Chartist is a bi-monthly democratic socialist magazine which has been published in Britain since the 1970s. The magazine is based in London. Its name is inspired by the Chartists, a British democratic movement which existed from 1838–1857.

History and profile
The magazine's editorial policy is firmly aligned with the "democratic socialist left" within the Labour Party, supporting such causes as the Grassroots Alliance slate in Labour National Executive Committee elections and the Save The Labour Party initiative. Its readership and editorial board are not confined, however, to the Labour Party or any one of its factions.

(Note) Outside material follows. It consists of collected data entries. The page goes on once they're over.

-- ==== Sys2Proof/Machine/Mem.lean ====
section
/-!
DEFINITION. Memory: bytes and granules, the load cache (04 R99), translation (04 R78-R84), isolation (04 R77), fault
records (04 R93-R95), the journal (16 R346, R347) and the update of a barrier object (05 R117).
-/
namespace Sys2Proof.Machine

/-- What a byte that nothing has written reads as (log 4). -/
def unlisted : Byte := 0

/-- The memory is in its canonical form: addresses rise and no entry equals what an unlisted address reads as. -/
def memWf (m : List Host.Cell) : Bool := mSorted m && m.all fun c => c.2 != unlisted

/-- The stretch of undefined bytes that holds an address. -/
def undefAt (u : List (Nat × Nat × Nat)) (a : Nat) : Option Nat :=
  (u.find? fun r => r.1 ≤ a && a < r.2.1).map fun r => r.2.2

/-- Read one byte; an undefined one is free (05 R107). -/
def readByte (s : State) (a : Nat) : Byte :=
  match undefAt s.undef a with
  | some d => Config.freeByte (d * 2 ^ 60 + a)
  | none => mgetD s.mem a unlisted

/-- Read `n` bytes, lowest address first. -/
def readBytes (s : State) (a n : Nat) : List Byte := (List.range n).map fun i => readByte s (a + i)

/-- Read a little-endian number of `n` bytes. -/
def readNat (s : State) (a n : Nat) : Nat := natOfBytes (readBytes s a n)

/-- Write bytes into a memory, lowest address first. -/
def putBytes : List Host.Cell → Nat → List Byte → List Host.Cell
  | m, _, [] => m
  | m, a, b :: r => putBytes (mput unlisted m a b) (a + 1) r

/-- Take the addresses from `a` up to `z` out of one stretch. -/
def cutOne (a z : Nat) (r : Nat × Nat × Nat) : List (Nat × Nat × Nat) :=
  (if r.1 < min r.2.1 a then [(r.1, min r.2.1 a, r.2.2)] else []) ++
  (if max r.1 z < r.2.1 then [(max r.1 z, r.2.1, r.2.2)] else [])

/-- Take the addresses from `a` up to `z` out of the undefined stretches. -/
def cut (u : List (Nat × Nat × Nat)) (a z : Nat) : List (Nat × Nat × Nat) := (u.map (cutOne a z)).flatten

/-- Let the bytes from `a` up to `z` hold undefined values (05 R107). -/
def forget (s : State) (a z : Nat) : State :=
  { s with
    mem := s.mem.filter fun c => c.1 < a || z ≤ c.1, undef := (a, z, s.free) :: cut s.undef a z, free := s.free + 1 }

/-- A page with a forwarding entry holds the address (16 R354). -/
def forwarded (s : State) (a : Nat) : Bool := s.forwards.any fun p => p ≤ a && a < p + 65536

/-- What a write sends on: for every page with a forwarding entry that it reaches, the bytes that lie there (16 R354). -/
def forwardMsgs (ps : List Nat) (a : Nat) (bs : List Byte) : List Msg :=
  (ps.filter fun p => p < a + bs.length && a < p + 65536).map fun p =>
    .forward (max a p) ((bs.drop (max a p - a)).take (p + 65536 - max a p))

/-- The value at a wait packet's signal meets its condition (16 R338). -/
def waitMet (s : State) (b : List Byte) (k : Nat) : Bool :=
  let m := readNat s k 8
  let v := fieldOf b 0x10 8
  match fieldOf b 1 1 with
  | 0 => v ≤ m
  | 1 => m == v
  | _ => m != v

/-- The aligned 64-byte line of a blocked wait's signal has a byte among some written ones (16 R339). -/
def Queue.monitors (q : Queue) (a n : Nat) : Bool := q.line.any fun k => k / 64 * 64 < a + n && a < k / 64 * 64 + 64

/-- An event of an object waits for a tender; one that waits already merges (16 R344). -/
def addEvent (l : List Pending) (e : Pending) : List Pending := if l.contains e then l else l ++ [e]

/-- A write from `s` to `t` raises the monitors on its line (16 R339). -/
def alert (s t : State) (a n : Nat) : State :=
  if t.queues.any fun q => q.2.monitors a n then
    { t with
      queues := mmap t.queues fun _ q =>
        if q.monitors a n then
          { q with met := q.met || q.line.any fun k => waitMet s q.head k && waitMet t q.head k }
        else q
      events := (t.queues.filter fun q => q.2.monitors a n).foldl (fun l q => addEvent l (.monitor q.1)) t.events }
  else t

/-- Write bytes. What reaches a page with a forwarding entry is also forwarded (16 R354). -/
def writeBytes (s : State) (a : Nat) (bs : List Byte) : State :=
  alert s { s with
    mem := putBytes s.mem a bs, undef := cut s.undef a (a + bs.length), outbox := s.outbox ++ forwardMsgs s.forwards a bs } a bs.length

/-- Write a little-endian number of `n` bytes. -/
def writeNat (s : State) (a n x : Nat) : State := writeBytes s a (bytesOfNat n x)

/-- The key of a scratch byte (04 R79): core as die * 48 + core. -/
def scratchKey (core off : Nat) : Nat :=
  Config.scratchBase + core / 48 * 2 ^ 30 + core % 48 * 2 ^ 22 + off

/-- The key lies in a scratch slice. -/
def isScratch (a : Nat) : Bool := Config.scratchBase ≤ a

/-- The granule of the key is full (05 R110). -/
def isFull (s : State) (a : Nat) : Bool := s.full.contains (a / 16)

/-- Set the granule of the key full or empty (05 R110). -/
def setFull (s : State) (a : Nat) (f : Bool) : State :=
  { s with full := if f then sAdd s.full (a / 16) else sDel s.full (a / 16) }

/-- The 32-byte unit of the key holds an uncorrectable error (04 R97). -/
def poisoned (s : State) (a : Nat) : Bool := s.poison.contains (a / 32)

/-- Some unit of a stretch holds an uncorrectable error. -/
def poisonedIn (s : State) (a n : Nat) : Bool := s.poison.any fun u => u * 32 < a + n && a < u * 32 + 32

/-- The state of a core. -/
def core (s : State) (c : Nat) : Core := mgetD s.cores c Core.reset

/-- Change a core. -/
def modCore (s : State) (c : Nat) (f : Core → Core) : State := { s with cores := mset s.cores c (f (core s c)) }

/-- The cache line of a key. -/
def lineOf (a : Nat) : Nat := a / 128

/-! ### Doorbell pages (16 R335, R337) -/

/-- The write index that QNOTIFY of a queue holds, read by the device or not (16 R337). -/
def Queue.index (q : Queue) : Word := q.bell.getD q.widx

/-- QNOTIFY of a queue is written: one that the device has not read yet is replaced, and one event waits for a tender (16 R337,
R344). -/
def ring (s : State) (k : Nat) (w : Word) : State :=
  { s with queues := mmod s.queues k fun q => { q with bell := some w }, events := addEvent s.events (.bell k) }

/-- The key belongs to a doorbell page. -/
def isDoor (k : Nat) : Bool := Config.doorBase ≤ k

/-- Bits [63:55] of an address are all equal (04 R78). -/
def canonical (va : DWord) : Bool := va.toNat / 2 ^ 55 == 0 || va.toNat / 2 ^ 55 == 511

/-- The address lies in the scratch window (04 R79). -/
def inWindow (va : DWord) : Bool := va.toNat / 2 ^ 32 == 0x7F00

/-- The page where firmware has mapped the doorbell page of a queue: a page of canonical addresses outside the scratch window (16 R335,
log 65). -/
def doorPage (pid q : Nat) : DWord :=
  let a : DWord := Config.doorbell pid q &&& 0xFFFF_FFFF_FFFF_F000
  if canonical a && !inWindow a then a else 0

/-- The key of an address in the doorbell page of one of a partition's queues, which firmware maps for it (16 R335, log 65). -/
def doorKey (s : State) (pid : Nat) (va : DWord) : Option Nat :=
  (s.queues.find? fun q => q.2.pid == pid && (va - doorPage pid q.1).toNat < Config.doorBytes).map fun q =>
    Config.doorBase + q.1 * Config.doorBytes + (va - doorPage pid q.1).toNat

/-- Read a doorbell page: QNOTIFY at offset 0, and 0 elsewhere (16 R337). -/
def doorRead (s : State) (k n : Nat) : List Byte :=
  let r := bytesOfNat 8 ((mget? s.queues ((k - Config.doorBase) / Config.doorBytes)).elim 0 fun q => q.index.toNat)
  (List.range n).map fun i => r.getD ((k - Config.doorBase) % Config.doorBytes + i) 0

/-- Write a doorbell page: the bytes of widx that are written ring the queue, and any others are ignored (16 R337). -/
def doorWrite (s : State) (k : Nat) (bs : List Byte) : State :=
  let q := (k - Config.doorBase) / Config.doorBytes
  let o := (k - Config.doorBase) % Config.doorBytes
  match mget? s.queues q with
  | some x =>
    if o < 4 && !bs.isEmpty then
      ring s q (w32 (natOfBytes ((List.range 4).map fun i =>
        if o ≤ i && i < o + bs.length then bs.getD (i - o) 0 else (bytesOfNat 4 x.index.toNat).getD i 0)))
    else s
  | none => s

/-! ### The load cache (04 R99) -/

/-- Drop every line of a core's load cache (04 R99). -/
def dropCache (s : State) (c : Nat) : State :=
  if (core s c).lcache.isEmpty then s else modCore s c fun k => { k with lcache := [], parity := [] }

/-- Drop one line of a core's load cache (04 R99). -/
def dropLine (s : State) (c a : Nat) : State :=
  if (core s c).lcache.isEmpty then s
  else modCore s c fun k => { k with lcache := k.lcache.filter fun l => l.1 != lineOf a }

This is because it seeks to invite debate with the broader left including greens and various independence movements. It has offered support to Jeremy Corbyn as leader of the Labour party. Chartist defines its policy as being "to promote debate amongst people active in radical politics about the contemporary relevance of democratic socialism across the spectrum of politics, economics, science, philosophy, art, interpersonal relations – in short, the whole realm of social life".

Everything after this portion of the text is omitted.